● **Task item**
Beginning with the line below that contains "ix).irq = s.irq := rfl" and ending with the line that contains "ix).guests = s.guests := rfl", copy every line exactly. Copy nothing else.

● **Saved entries**
* * * * * * *
/-! The fields that `busReply` leaves. -/

@[simp] theorem State.busReply_pending (s : State) (dst : Nat) (d : Option (List Byte)) : (s.busReply dst d).pending = s.pending := rfl
@[simp] theorem State.busReply_now (s : State) (dst : Nat) (d : Option (List Byte)) : (s.busReply dst d).now = s.now := rfl
@[simp] theorem State.busReply_freeIx (s : State) (dst : Nat) (d : Option (List Byte)) : (s.busReply dst d).freeIx = s.freeIx := rfl
@[simp] theorem State.busReply_dev (s : State) (dst : Nat) (d : Option (List Byte)) : (s.busReply dst d).dev = s.dev := rfl
@[simp] theorem State.busReply_mem (s : State) (dst : Nat) (d : Option (List Byte)) : (s.busReply dst d).mem = s.mem := rfl
@[simp] theorem State.busReply_bad (s : State) (dst : Nat) (d : Option (List Byte)) : (s.busReply dst d).bad = s.bad := rfl
@[simp] theorem State.busReply_ctxs (s : State) (dst : Nat) (d : Option (List Byte)) : (s.busReply dst d).ctxs = s.ctxs := rfl
@[simp] theorem State.busReply_parts (s : State) (dst : Nat) (d : Option (List Byte)) : (s.busReply dst d).parts = s.parts := rfl
@[simp] theorem State.busReply_threads (s : State) (dst : Nat) (d : Option (List Byte)) : (s.busReply dst d).threads = s.threads := rfl
@[simp] theorem State.busReply_streams (s : State) (dst : Nat) (d : Option (List Byte)) : (s.busReply dst d).streams = s.streams := rfl
@[simp] theorem State.busReply_coh (s : State) (dst : Nat) (d : Option (List Byte)) : (s.busReply dst d).coh = s.coh := rfl
@[simp] theorem State.busReply_dram (s : State) (dst : Nat) (d : Option (List Byte)) : (s.busReply dst d).dram = s.dram := rfl
@[simp] theorem State.busReply_tlb (s : State) (dst : Nat) (d : Option (List Byte)) : (s.busReply dst d).tlb = s.tlb := rfl
@[simp] theorem State.busReply_fq (s : State) (dst : Nat) (d : Option (List Byte)) : (s.busReply dst d).fq = s.fq := rfl
@[simp] theorem State.busReply_fabric (s : State) (dst : Nat) (d : Option (List Byte)) : (s.busReply dst d).fabric = s.fabric := rfl
@[simp] theorem State.busReply_host (s : State) (dst : Nat) (d : Option (List Byte)) : (s.busReply dst d).host = s.host := rfl
@[simp] theorem State.busReply_irq (s : State) (dst : Nat) (d : Option (List Byte)) : (s.busReply dst d).irq = s.irq := rfl
@[simp] theorem State.busReply_guests (s : State) (dst : Nat) (d : Option (List Byte)) : (s.busReply dst d).guests = s.guests := rfl
@[simp] theorem State.busReply_pe1 (s : State) (dst : Nat) (d : Option (List Byte)) : (s.busReply dst d).pe1 = s.pe1 := rfl
@[simp] theorem State.busReply_integ (s : State) (dst : Nat) (d : Option (List Byte)) : (s.busReply dst d).integ = s.integ := rfl
@[simp] theorem State.busReply_sec (s : State) (dst : Nat) (d : Option (List Byte)) : (s.busReply dst d).sec = s.sec := rfl
@[simp] theorem State.busReply_dict (s : State) (dst : Nat) (d : Option (List Byte)) : (s.busReply dst d).dict = s.dict := rfl
@[simp] theorem State.busReply_banks (s : State) (dst : Nat) (d : Option (List Byte)) : (s.busReply dst d).banks = s.banks := rfl
@[simp] theorem State.busReply_ctrs (s : State) (dst : Nat) (d : Option (List Byte)) : (s.busReply dst d).ctrs = s.ctrs := rfl
@[simp] theorem State.busReply_asleep (s : State) (dst : Nat) (d : Option (List Byte)) : (s.busReply dst d).asleep = s.asleep := rfl

/-! The fields that `setPe1` leaves. -/

@[simp] theorem State.setPe1_pending (s : State) (port : Nat) (x : Pe1Port) : (s.setPe1 port x).pending = s.pending := rfl
@[simp] theorem State.setPe1_now (s : State) (port : Nat) (x : Pe1Port) : (s.setPe1 port x).now = s.now := rfl
@[simp] theorem State.setPe1_freeIx (s : State) (port : Nat) (x : Pe1Port) : (s.setPe1 port x).freeIx = s.freeIx := rfl
@[simp] theorem State.setPe1_dev (s : State) (port : Nat) (x : Pe1Port) : (s.setPe1 port x).dev = s.dev := rfl
@[simp] theorem State.setPe1_mem (s : State) (port : Nat) (x : Pe1Port) : (s.setPe1 port x).mem = s.mem := rfl
@[simp] theorem State.setPe1_bad (s : State) (port : Nat) (x : Pe1Port) : (s.setPe1 port x).bad = s.bad := rfl
@[simp] theorem State.setPe1_ctxs (s : State) (port : Nat) (x : Pe1Port) : (s.setPe1 port x).ctxs = s.ctxs := rfl
@[simp] theorem State.setPe1_parts (s : State) (port : Nat) (x : Pe1Port) : (s.setPe1 port x).parts = s.parts := rfl
@[simp] theorem State.setPe1_threads (s : State) (port : Nat) (x : Pe1Port) : (s.setPe1 port x).threads = s.threads := rfl
@[simp] theorem State.setPe1_streams (s : State) (port : Nat) (x : Pe1Port) : (s.setPe1 port x).streams = s.streams := rfl
@[simp] theorem State.setPe1_coh (s : State) (port : Nat) (x : Pe1Port) : (s.setPe1 port x).coh = s.coh := rfl
@[simp] theorem State.setPe1_dram (s : State) (port : Nat) (x : Pe1Port) : (s.setPe1 port x).dram = s.dram := rfl
@[simp] theorem State.setPe1_tlb (s : State) (port : Nat) (x : Pe1Port) : (s.setPe1 port x).tlb = s.tlb := rfl
@[simp] theorem State.setPe1_fq (s : State) (port : Nat) (x : Pe1Port) : (s.setPe1 port x).fq = s.fq := rfl
@[simp] theorem State.setPe1_fabric (s : State) (port : Nat) (x : Pe1Port) : (s.setPe1 port x).fabric = s.fabric := rfl
@[simp] theorem State.setPe1_host (s : State) (port : Nat) (x : Pe1Port) : (s.setPe1 port x).host = s.host := rfl
@[simp] theorem State.setPe1_irq (s : State) (port : Nat) (x : Pe1Port) : (s.setPe1 port x).irq = s.irq := rfl
@[simp] theorem State.setPe1_guests (s : State) (port : Nat) (x : Pe1Port) : (s.setPe1 port x).guests = s.guests := rfl
@[simp] theorem State.setPe1_power (s : State) (port : Nat) (x : Pe1Port) : (s.setPe1 port x).power = s.power := rfl
@[simp] theorem State.setPe1_integ (s : State) (port : Nat) (x : Pe1Port) : (s.setPe1 port x).integ = s.integ := rfl
@[simp] theorem State.setPe1_sec (s : State) (port : Nat) (x : Pe1Port) : (s.setPe1 port x).sec = s.sec := rfl
@[simp] theorem State.setPe1_dict (s : State) (port : Nat) (x : Pe1Port) : (s.setPe1 port x).dict = s.dict := rfl
@[simp] theorem State.setPe1_banks (s : State) (port : Nat) (x : Pe1Port) : (s.setPe1 port x).banks = s.banks := rfl
@[simp] theorem State.setPe1_ctrs (s : State) (port : Nat) (x : Pe1Port) : (s.setPe1 port x).ctrs = s.ctrs := rfl
@[simp] theorem State.setPe1_asleep (s : State) (port : Nat) (x : Pe1Port) : (s.setPe1 port x).asleep = s.asleep := rfl
@[simp] theorem State.setPe1_out (s : State) (port : Nat) (x : Pe1Port) : (s.setPe1 port x).out = s.out := rfl

/-! The fields that `sendRoce` leaves. -/

@[simp] theorem State.sendRoce_pending (s : State) (key op addr rkey len : Nat) (d : List Byte) : (s.sendRoce key op addr rkey len d).pending = s.pending := rfl
@[simp] theorem State.sendRoce_now (s : State) (key op addr rkey len : Nat) (d : List Byte) : (s.sendRoce key op addr rkey len d).now = s.now := rfl
@[simp] theorem State.sendRoce_freeIx (s : State) (key op addr rkey len : Nat) (d : List Byte) : (s.sendRoce key op addr rkey len d).freeIx = s.freeIx := rfl
@[simp] theorem State.sendRoce_dev (s : State) (key op addr rkey len : Nat) (d : List Byte) : (s.sendRoce key op addr rkey len d).dev = s.dev := rfl
@[simp] theorem State.sendRoce_mem (s : State) (key op addr rkey len : Nat) (d : List Byte) : (s.sendRoce key op addr rkey len d).mem = s.mem := rfl
@[simp] theorem State.sendRoce_bad (s : State) (key op addr rkey len : Nat) (d : List Byte) : (s.sendRoce key op addr rkey len d).bad = s.bad := rfl
@[simp] theorem State.sendRoce_ctxs (s : State) (key op addr rkey len : Nat) (d : List Byte) : (s.sendRoce key op addr rkey len d).ctxs = s.ctxs := rfl
@[simp] theorem State.sendRoce_parts (s : State) (key op addr rkey len : Nat) (d : List Byte) : (s.sendRoce key op addr rkey len d).parts = s.parts := rfl
@[simp] theorem State.sendRoce_threads (s : State) (key op addr rkey len : Nat) (d : List Byte) : (s.sendRoce key op addr rkey len d).threads = s.threads := rfl
@[simp] theorem State.sendRoce_streams (s : State) (key op addr rkey len : Nat) (d : List Byte) : (s.sendRoce key op addr rkey len d).streams = s.streams := rfl
@[simp] theorem State.sendRoce_coh (s : State) (key op addr rkey len : Nat) (d : List Byte) : (s.sendRoce key op addr rkey len d).coh = s.coh := rfl
@[simp] theorem State.sendRoce_dram (s : State) (key op addr rkey len : Nat) (d : List Byte) : (s.sendRoce key op addr rkey len d).dram = s.dram := rfl
@[simp] theorem State.sendRoce_tlb (s : State) (key op addr rkey len : Nat) (d : List Byte) : (s.sendRoce key op addr rkey len d).tlb = s.tlb := rfl
@[simp] theorem State.sendRoce_fq (s : State) (key op addr rkey len : Nat) (d : List Byte) : (s.sendRoce key op addr rkey len d).fq = s.fq := rfl
@[simp] theorem State.sendRoce_fabric (s : State) (key op addr rkey len : Nat) (d : List Byte) : (s.sendRoce key op addr rkey len d).fabric = s.fabric := rfl
@[simp] theorem State.sendRoce_host (s : State) (key op addr rkey len : Nat) (d : List Byte) : (s.sendRoce key op addr rkey len d).host = s.host := rfl
@[simp] theorem State.sendRoce_irq (s : State) (key op addr rkey len : Nat) (d : List Byte) : (s.sendRoce key op addr rkey len d).irq = s.irq := rfl
@[simp] theorem State.sendRoce_guests (s : State) (key op addr rkey len : Nat) (d : List Byte) : (s.sendRoce key op addr rkey len d).guests = s.guests := rfl
@[simp] theorem State.sendRoce_pe1 (s : State) (key op addr rkey len : Nat) (d : List Byte) : (s.sendRoce key op addr rkey len d).pe1 = s.pe1 := rfl
@[simp] theorem State.sendRoce_power (s : State) (key op addr rkey len : Nat) (d : List Byte) : (s.sendRoce key op addr rkey len d).power = s.power := rfl
@[simp] theorem State.sendRoce_integ (s : State) (key op addr rkey len : Nat) (d : List Byte) : (s.sendRoce key op addr rkey len d).integ = s.integ := rfl
@[simp] theorem State.sendRoce_sec (s : State) (key op addr rkey len : Nat) (d : List Byte) : (s.sendRoce key op addr rkey len d).sec = s.sec := rfl
@[simp] theorem State.sendRoce_dict (s : State) (key op addr rkey len : Nat) (d : List Byte) : (s.sendRoce key op addr rkey len d).dict = s.dict := rfl
@[simp] theorem State.sendRoce_ctrs (s : State) (key op addr rkey len : Nat) (d : List Byte) : (s.sendRoce key op addr rkey len d).ctrs = s.ctrs := rfl
@[simp] theorem State.sendRoce_asleep (s : State) (key op addr rkey len : Nat) (d : List Byte) : (s.sendRoce key op addr rkey len d).asleep = s.asleep := rfl

/-! The fields that `ignoreResume` leaves. -/

@[simp] theorem State.ignoreResume_pending (s : State)  : (s.ignoreResume ).pending = s.pending := rfl
@[simp] theorem State.ignoreResume_now (s : State)  : (s.ignoreResume ).now = s.now := rfl
@[simp] theorem State.ignoreResume_freeIx (s : State)  : (s.ignoreResume ).freeIx = s.freeIx := rfl
@[simp] theorem State.ignoreResume_dev (s : State)  : (s.ignoreResume ).dev = s.dev := rfl
@[simp] theorem State.ignoreResume_mem (s : State)  : (s.ignoreResume ).mem = s.mem := rfl
@[simp] theorem State.ignoreResume_bad (s : State)  : (s.ignoreResume ).bad = s.bad := rfl
@[simp] theorem State.ignoreResume_ctxs (s : State)  : (s.ignoreResume ).ctxs = s.ctxs := rfl
@[simp] theorem State.ignoreResume_parts (s : State)  : (s.ignoreResume ).parts = s.parts := rfl
@[simp] theorem State.ignoreResume_threads (s : State)  : (s.ignoreResume ).threads = s.threads := rfl
@[simp] theorem State.ignoreResume_streams (s : State)  : (s.ignoreResume ).streams = s.streams := rfl
@[simp] theorem State.ignoreResume_coh (s : State)  : (s.ignoreResume ).coh = s.coh := rfl
@[simp] theorem State.ignoreResume_dram (s : State)  : (s.ignoreResume ).dram = s.dram := rfl
@[simp] theorem State.ignoreResume_tlb (s : State)  : (s.ignoreResume ).tlb = s.tlb := rfl
@[simp] theorem State.ignoreResume_fabric (s : State)  : (s.ignoreResume ).fabric = s.fabric := rfl
@[simp] theorem State.ignoreResume_host (s : State)  : (s.ignoreResume ).host = s.host := rfl
@[simp] theorem State.ignoreResume_irq (s : State)  : (s.ignoreResume ).irq = s.irq := rfl
@[simp] theorem State.ignoreResume_guests (s : State)  : (s.ignoreResume ).guests = s.guests := rfl
@[simp] theorem State.ignoreResume_pe1 (s : State)  : (s.ignoreResume ).pe1 = s.pe1 := rfl
@[simp] theorem State.ignoreResume_power (s : State)  : (s.ignoreResume ).power = s.power := rfl
@[simp] theorem State.ignoreResume_integ (s : State)  : (s.ignoreResume ).integ = s.integ := rfl
@[simp] theorem State.ignoreResume_sec (s : State)  : (s.ignoreResume ).sec = s.sec := rfl
@[simp] theorem State.ignoreResume_dict (s : State)  : (s.ignoreResume ).dict = s.dict := rfl
@[simp] theorem State.ignoreResume_banks (s : State)  : (s.ignoreResume ).banks = s.banks := rfl
@[simp] theorem State.ignoreResume_ctrs (s : State)  : (s.ignoreResume ).ctrs = s.ctrs := rfl
@[simp] theorem State.ignoreResume_asleep (s : State)  : (s.ignoreResume ).asleep = s.asleep := rfl
@[simp] theorem State.ignoreResume_out (s : State)  : (s.ignoreResume ).out = s.out := rfl

/-! The fields that `dropPending` leaves. -/

@[simp] theorem State.dropPending_pending (s : State) (ix : Nat) : (s.dropPending ix).pending = s.pending := rfl
@[simp] theorem State.dropPending_now (s : State) (ix : Nat) : (s.dropPending ix).now = s.now := rfl
@[simp] theorem State.dropPending_freeIx (s : State) (ix : Nat) : (s.dropPending ix).freeIx = s.freeIx := rfl
@[simp] theorem State.dropPending_dev (s : State) (ix : Nat) : (s.dropPending ix).dev = s.dev := rfl
@[simp] theorem State.dropPending_mem (s : State) (ix : Nat) : (s.dropPending ix).mem = s.mem := rfl
@[simp] theorem State.dropPending_bad (s : State) (ix : Nat) : (s.dropPending ix).bad = s.bad := rfl
@[simp] theorem State.dropPending_ctxs (s : State) (ix : Nat) : (s.dropPending ix).ctxs = s.ctxs := rfl
@[simp] theorem State.dropPending_parts (s : State) (ix : Nat) : (s.dropPending ix).parts = s.parts := rfl
@[simp] theorem State.dropPending_threads (s : State) (ix : Nat) : (s.dropPending ix).threads = s.threads := rfl
@[simp] theorem State.dropPending_streams (s : State) (ix : Nat) : (s.dropPending ix).streams = s.streams := rfl
@[simp] theorem State.dropPending_coh (s : State) (ix : Nat) : (s.dropPending ix).coh = s.coh := rfl
@[simp] theorem State.dropPending_dram (s : State) (ix : Nat) : (s.dropPending ix).dram = s.dram := rfl
@[simp] theorem State.dropPending_tlb (s : State) (ix : Nat) : (s.dropPending ix).tlb = s.tlb := rfl
@[simp] theorem State.dropPending_fabric (s : State) (ix : Nat) : (s.dropPending ix).fabric = s.fabric := rfl
@[simp] theorem State.dropPending_host (s : State) (ix : Nat) : (s.dropPending ix).host = s.host := rfl
@[simp] theorem State.dropPending_irq (s : State) (ix : Nat) : (s.dropPending ix).irq = s.irq := rfl
@[simp] theorem State.dropPending_guests (s : State) (ix : Nat) : (s.dropPending ix).guests = s.guests := rfl
@[simp] theorem State.dropPending_pe1 (s : State) (ix : Nat) : (s.dropPending ix).pe1 = s.pe1 := rfl
@[simp] theorem State.dropPending_power (s : State) (ix : Nat) : (s.dropPending ix).power = s.power := rfl
@[simp] theorem State.dropPending_integ (s : State) (ix : Nat) : (s.dropPending ix).integ = s.integ := rfl
@[simp] theorem State.dropPending_sec (s : State) (ix : Nat) : (s.dropPending ix).sec = s.sec := rfl
@[simp] theorem State.dropPending_dict (s : State) (ix : Nat) : (s.dropPending ix).dict = s.dict := rfl
@[simp] theorem State.dropPending_banks (s : State) (ix : Nat) : (s.dropPending ix).banks = s.banks := rfl
@[simp] theorem State.dropPending_ctrs (s : State) (ix : Nat) : (s.dropPending ix).ctrs = s.ctrs := rfl
@[simp] theorem State.dropPending_asleep (s : State) (ix : Nat) : (s.dropPending ix).asleep = s.asleep := rfl
@[simp] theorem State.dropPending_out (s : State) (ix : Nat) : (s.dropPending ix).out = s.out := rfl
* * * * * * *
● **Task response**
@[simp] theorem State.dropPending_irq (s : State) (ix : Nat) : (s.dropPending ix).irq = s.irq := rfl
@[simp] theorem State.dropPending_guests (s : State) (ix : Nat) : (s.dropPending ix).guests = s.guests := rfl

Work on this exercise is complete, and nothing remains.